Pluronic consists of the hydrophobic polypropylene oxide (PPO) segments that works as pore forming agent, 
while the hydrophilic polyethylene oxide (PEO) segments in Pluronic endows the membranes surface with 
higher hydrophilicity (surface modifier) (Lv et al., 2007). This work has investigated on the influence of Pluronic 
at 1 %, 3 %, 5 % blend with PES membrane on xylitol purification from sugar mixtures. The fabricated 
membranes were further characterised for their contact angle, water flux, permeate flux, rejection and type of 
fouling. 

2. Experiments and methods 

2.1 Materials 
PES (MW = 37,000 Da) purchased from Good Fellow Co. was used as membrane main polymer. PES was 
dried at 60 °C for 72 h prior to use to remove moisture. N-methyl-2-pyrrolidone (NMP) was used as a solvent 
and purchased with analytical purity 99.7 % from Fluka, Germany. Pluronic F127 with a MW of 12,600 Da was 
purchased from Sigma as an additive. The synthetic sugar mixtures prepared from individual sugars of xylitol, 
xylose and arabinose were of analytical grade, purchased from Acros Organics and used without further 
purification. 

2.2 Fabrication of PES/Pluronic F127 membranes 
PES-Pluronic membranes were fabricated via phase inversion method (Mosqueda-Jimenez, Narbaitz et al. 
2004). The formulation of dope solution used PES (18 wt% in the casting solution) as a membrane matrix; 
Pluronic as the membrane additive acted as a modifier and pore-forming agent. PES and different ratio of 
Pluronic (1 wt%, 3 wt%, 5 wt%) was dissolved in NMP and stirred at 60 °C for 8 h to ensure homogeneous 
mixing, and left for 24 h to allow complete removal of bubbles. Next, the solution was cast on glass plate with a 
steel knife, and then immersed for 2 h in deionised (DI) water for solvent exchange. To remove the residual 
solvent, the membrane was immersed again in DI water for 24 h. 

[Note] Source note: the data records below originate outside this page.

-- ==== Sys2Proof/Laws/Events.lean ====
section
/-! SUPPORT. What finishing an event, taking a SUBMIT and completing a request do, said once for the statements about single
commands. -/

namespace Sys2Proof.Machine

/-! ### Finishing an event -/

theorem State.firstOwed_openEvent (s : State) (b : Nat) : s.openEvent.firstOwed b = s.firstOwed b := by
  have h : s.openEvent.owedAt = s.owedAt := by
    funext k
    match k with
    | 0 => rfl
    | 1 => rfl
    | 2 => rfl
    | 3 => rfl
    | 4 => rfl
    | 5 => rfl
    | 6 => rfl
    | n + 7 => rfl
  unfold State.firstOwed
  rw [h]

theorem State.settleBelow_of_none (s : State) (b n : Nat) (h : s.firstOwed b = []) : State.settleBelow b n s = s := by
  cases n with
  | zero => rfl
  | succ n => simp [State.settleBelow, h, pick]

theorem State.settle_of_none (s : State) (h : s.firstOwed 7 = []) : s.settle = s := s.settleBelow_of_none 7 _ h

theorem State.fromOutside_quiet (s : State) (f : State → State) (hr : s.resetLow = false) (h : s.firstOwed 7 = []) :
    s.fromOutside f = f s.openEvent := by
  simp [State.fromOutside, hr, s.settle_of_none h]

theorem State.fromOutside_resetLow (s : State) (f : State → State) (hr : s.resetLow = true) : s.fromOutside f = s := by
  simp [State.fromOutside, hr]

/-- A step of the part given as a command, with nothing owed before it. -/
theorem State.ownStep_of_none (s : State) (k : Nat) (test : Owed → Bool) (h : s.firstOwed k = []) :
    s.ownStep k test = match (s.owedAt k).find? test with
      | some o => s.perform o
      | none => s :=
  congrArg (fun t : State => match (t.owedAt k).find? test with | some o => t.perform o | none => t)
    (s.settleBelow_of_none k s.settleFuel h)

/-! ### Presentation -/

theorem State.advance_of_still (s : State) (n : Nat) (he : s.agree.entering = none) (h : s.readyPorts = []) :
    s.advance n = s := by
  cases n with
  | zero => rfl
  | succ n => simp [State.advance, he, h, pick]

theorem State.moveOn_of_still (s : State) (he : s.agree.entering = none) (h : s.readyPorts = []) : s.moveOn = s :=
  s.advance_of_still _ he h

/-- With one request to present, presentation moves on from the state that presenting it leaves. -/
theorem State.moveOn_of_one (s : State) (p : PortId) (he : s.agree.entering = none) (h : s.readyPorts = [p]) :
    s.moveOn = (s.presentNext p).advance (2 * (s.portA.requests.length + s.portB.requests.length) + 1) := by
  simp [State.moveOn, State.presentFuel, State.advance, he, h, pick, State.chose]

theorem State.mem_readyPorts (s : State) (p : PortId) : p ∈ s.readyPorts ↔ (s.port p).nextToPresent.isSome := by
  cases p <;> simp [State.readyPorts]

theorem State.readyPorts_nil (s : State) : s.readyPorts = [] ↔ ∀ p, (s.port p).nextToPresent = none := by
  constructor
  · intro h p
    have hp : p ∉ s.readyPorts := by simp [h]
    rw [s.mem_readyPorts] at hp
    simpa using hp
  · intro h
    simp [State.readyPorts, h]

theorem State.readyPorts_one (s : State) (p : PortId) (hp : (s.port p).nextToPresent.isSome = true)
    (ho : (s.port p.other).nextToPresent = none) : s.readyPorts = [p] := by
  cases p <;> simp_all [State.readyPorts, PortId.other]

/-- No request awaits its turn where nothing waits for slots and nothing is next. -/
theorem PortUnit.none_awaits (u : PortUnit) (h : u.nextToPresent = none)
    (hw : ∀ r ∈ u.requests, r.state ≠ .awaitingSlots) : ∀ r ∈ u.requests, r.state ≠ .awaitingTurn := by
  have h1 : (u.requests.any fun r => r.state == .awaitingSlots) = false := by simpa using hw
  simp only [PortUnit.nextToPresent, h1] at h
  simpa using h

/-- With nothing held back and nothing next, a request taken is next. -/
theorem PortUnit.next_withRequest (u : PortUnit) (tag : Byte) (q : Request) (h : u.nextToPresent = none)
    (hw : ∀ r ∈ u.requests, r.state ≠ .awaitingSlots) :
    (u.withRequest tag q .awaitingTurn).nextToPresent = some ⟨tag, q, .awaitingTurn⟩ := by
  have ht := u.none_awaits h hw
  have h2 : u.requests.find? (fun r => r.state == .awaitingTurn) = none := by simpa using ht
  simp [PortUnit.nextToPresent, PortUnit.withRequest, h2, List.find?_append]
  intro r hr
  exact hw r hr

/-- A request that no longer awaits its turn is not next. -/
theorem PortUnit.next_of_moved (u : PortUnit) (st : RecordState) (r : Record) (h : u.nextToPresent = none)
    (hw : ∀ x ∈ u.requests, x.state ≠ .awaitingSlots) (hr : r.state = st) (hst : st ≠ .awaitingTurn) :
    ({ u with requests := u.requests ++ [r] } : PortUnit).nextToPresent = none := by
  have ht := u.none_awaits h hw
  have h2 : (u.requests ++ [r]).find? (fun x => x.state == .awaitingTurn) = none := by
    simp only [List.find?_eq_none, List.mem_append, List.mem_singleton]
    intro x hx
    rcases hx with hx | rfl
    · simpa using ht x hx
    · simpa [hr] using hst
  unfold PortUnit.nextToPresent
  simp only [h2]
  split <;> rfl

/-! ### The taking of a SUBMIT -/

/-- A SUBMIT that is taken: its request is presented, then presentation moves on (R54, R56). -/
theorem State.submit_taken (s : State) (p : PortId) (tag : Byte) (q : Request) (hq : Quiet s) (hc : CanTake s p tag) :
    s.openEvent.submit p tag q =
      ((s.taking p tag q .awaitingTurn).present p tag q).advance (2 * (s.portA.requests.length + s.portB.requests.length) + 3) := by
  obtain ⟨_, _, he, hr⟩ := hq
  obtain ⟨hi, hl, hf, hw⟩ := hc
  have hn := (s.readyPorts_nil).mp hr
  have hclash : ((s.port p).requests.any fun r => r.tag == tag) = false := by simpa using hf
  have hroom : ¬ Config.maxOutstanding ≤ (s.port p).requests.length := by omega
  have hnext : ((s.taking p tag q .awaitingTurn).port p).nextToPresent = some ⟨tag, q, .awaitingTurn⟩ := by
    simpa [State.taking] using (s.port p).next_withRequest tag q (hn p) hw
  have hother : ((s.taking p tag q .awaitingTurn).port p.other).nextToPresent = none := by
    simpa [State.taking] using hn p.other
  have hone := (s.taking p tag q .awaitingTurn).readyPorts_one p (by simp [hnext]) hother
  have hent : (s.taking p tag q .awaitingTurn).agree.entering = none := by simpa [State.taking] using he
  have hmove := (s.taking p tag q .awaitingTurn).moveOn_of_one p hent hone
  have hlen : 2 * ((s.taking p tag q .awaitingTurn).portA.requests.length +
      (s.taking p tag q .awaitingTurn).portB.requests.length) + 1 =
      2 * (s.portA.requests.length + s.portB.requests.length) + 3 := by
    cases p <;> simp [State.taking, State.setPort, State.port, PortUnit.withRequest, State.openEvent] <;> omega
  have happ : ((s.openEvent.silent p (8 * (1 + frameLength q))).updPort p
      fun u => { u with requests := u.requests ++ [⟨tag, q, .awaitingTurn⟩] }) = s.taking p tag q .awaitingTurn := by
    simp [State.taking, State.silent, State.updPort, PortUnit.withRequest]
  have hpres : (s.taking p tag q .awaitingTurn).presentNext p = (s.taking p tag q .awaitingTurn).present p tag q := by
    simp [State.presentNext, hnext]
  have hreq : ((s.openEvent.silent p (8 * (1 + frameLength q))).port p).requests = (s.port p).requests := by
    simp [State.silent]
  simp only [State.submit, State.closeOpen, State.openEvent_port, hi, if_true, State.takeSubmit, hreq, hroom, if_false, hclash,
    Bool.false_eq_true, happ]
  rw [hmove, hpres, hlen]

/-- The same where nothing more is to be presented afterwards. -/
theorem State.submit_taken_still (s : State) (p : PortId) (tag : Byte) (q : Request) (t : State) (hq : Quiet s)
    (hc : CanTake s p tag) (ht : (s.taking p tag q .awaitingTurn).present p tag q = t) (he : t.agree.entering = none)
    (hr : t.readyPorts = []) : s.openEvent.submit p tag q = t := by
  rw [s.submit_taken p tag q hq hc, ht, t.advance_of_still _ he hr]

/-! ### Completing the request just taken -/

theorem Record.isOpen_of_ne (r : Record) (tag : Byte) (h : r.tag ≠ tag) : r.isOpen tag = false := by simp [Record.isOpen, h]

theorem Record.isOpen_new (tag : Byte) (q : Request) (st : RecordState) (h : st ≠ .complete) :
    Record.isOpen tag ⟨tag, q, st⟩ = true := by
  simp [Record.isOpen, h]

/-- The open record of a new request is found at the tail of the list. -/
theorem PortUnit.find_new (u : PortUnit) (tag : Byte) (q : Request) (st : RecordState)
    (hf : ∀ r ∈ u.requests, r.tag ≠ tag) (hst : st ≠ .complete) :
    (u.requests ++ [(⟨tag, q, st⟩ : Record)]).find? (Record.isOpen tag) = some ⟨tag, q, st⟩ := by
  have h : u.requests.find? (Record.isOpen tag) = none := by
    rw [List.find?_eq_none]
    exact fun r hr => by simp [r.isOpen_of_ne tag (hf r hr)]
  simp [List.find?_append, h, Record.isOpen_new tag q st hst]

/-- What is done to the open record of a new request is done to no other. -/
theorem PortUnit.map_new (u : PortUnit) (tag : Byte) (q : Request) (st : RecordState) (f : Record → Record)
    (hf : ∀ r ∈ u.requests, r.tag ≠ tag) (hst : st ≠ .complete) :
    ((u.requests ++ [(⟨tag, q, st⟩ : Record)]).map fun r => if r.isOpen tag then f r else r) = u.requests ++ [f ⟨tag, q, st⟩] := by
  have hm : (u.requests.map fun r => if r.isOpen tag then f r else r) = u.requests := by
    conv => rhs; rw [← List.map_id u.requests]
    refine List.map_congr_left fun r hr => ?_
    simp [r.isOpen_of_ne tag (hf r hr)]
  rw [List.map_append, hm]
  simp [Record.isOpen_new tag q st hst]

/-- Completing the request just taken, in an event that has made no frame for the port: COMPLETE, with its completion at the
tail of the queue. -/
theorem PortUnit.complete_new (u : PortUnit) (tag : Byte) (q : Request) (st : RecordState) (status : Status) (res : Result)
    (hf : ∀ r ∈ u.requests, r.tag ≠ tag) (hst : st ≠ .complete) :
    (u.withRequest tag q st).complete u.queue.length tag status res = u.answered tag q status res := by
  simp [PortUnit.complete, PortUnit.withRequest, u.find_new tag q st hf hst, u.map_new tag q st _ hf hst, PortUnit.answered,
    insertCompletion, Record.finished, -List.map_append]

theorem State.base_openEvent (s : State) (p : PortId) : s.openEvent.base p = (s.port p).queue.length := by cases p <;> rfl

theorem State.base_setPort (s : State) (p q : PortId) (u : PortUnit) : (s.setPort p u).base q = s.base q := by
  cases p <;> cases q <;> rfl

/-- The request just taken is answered. -/
theorem State.taking_complete (s : State) (p : PortId) (tag : Byte) (q : Request) (st : RecordState) (status : Status)
    (res : Result) (hf : ∀ r ∈ (s.port p).requests, r.tag ≠ tag) (hst : st ≠ .complete := by decide) :
    (s.taking p tag q st).complete p tag status res = s.answering p tag q status res := by
  simp [State.complete, State.updPort, State.taking, State.answering, State.base_setPort, State.base_openEvent,
    (s.port p).complete_new tag q st status res hf hst]

/-- An answered request leaves nothing to present. -/
theorem State.answering_still (s : State) (p : PortId) (tag : Byte) (q : Request) (status : Status) (res : Result)
    (hq : Quiet s) (hc : CanTake s p tag) :
    (s.answering p tag q status res).agree.entering = none ∧ (s.answering p tag q status res).readyPorts = [] := by
  obtain ⟨_, _, he, hr⟩ := hq
  obtain ⟨_, _, _, hw⟩ := hc
  have hn := (s.readyPorts_nil).mp hr
  refine ⟨by simpa [State.answering] using he, ?_⟩
  rw [State.readyPorts_nil]
  intro x
  have hp : ((s.port p).answered tag q status res).nextToPresent = none :=
    (s.port p).next_of_moved .complete ⟨tag, withoutPayload q, .complete⟩ (hn p) hw rfl (by decide)
  by_cases hx : x = p
  · subst hx
    simpa [State.answering] using hp
  · have : x = p.other := by cases x <;> cases p <;> simp_all [PortId.other]
    subst this
    simpa [State.answering] using hn p.other

end Sys2Proof.Machine
end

2.3 PES-Pluronic membranes characterisation 
The contact angle of all membranes were measured using Rame-Hart model 200 standard contact angle 
goniometer with DROPimage Standard software with an accuracy of 60.10°. The membranes were dried for 72 
h before testing.  

2.4 Separation performance measurement 
Membrane water flux and solution separation performance were measured using a dead end filtration cell 
(Sterlitech HP4750, Sterlitech Corporation, USA). All filtration experiments were carried out at 25 °C with stirring 
speed at 500 rpm. Initially, membranes were pressurised with DI water at 14 bar for 2 h for compaction purposes. 
The compaction was done to ensure steady flow of water and solutes in the real filtration. The water flux1 is 
defined from Eq(1). 

𝐽𝑤 = 𝑉 (𝐴 × 𝑡)⁄   (1) 

Where Jw indicates to water flux (L/m2.h), V is permeate volume (L), A is an effective area of the membrane 
(0.00146 m2), and t is the filtration time (h). 
Rejection tests were conducted using synthetic solution of 19.1 g/L xylitol, 1.44 g/L xylose and 2.7 g/L arabinose, 
with MW ranging from 150.15 g/mol to 152.15 g/mol, similar to the solution produced in real fermentation broth 
(Mussatto et al., 2006). Firstly, the dead end cell was filled with xylitol mixture solution, where the experiments 
was run at 4 bar with 500 rpm. The rejection of xylitol was calculated from Eq(2) as shown below: 

𝑅 = 1 − 𝐶𝑝 𝐶𝑓⁄ × 100 (2) 

Where R is rejection (%), Cp and Cf (g/L) are permeate and feed concentration. 
The permeate concentration, Cp is obtained from HPLC analysis (Ultimate 3,000, Thermo scientific, USA), under 
the following analytical conditions: RPM column (Rezex, dimension: 300 ņ 7.8 mm, USA), Refractive Index (RI)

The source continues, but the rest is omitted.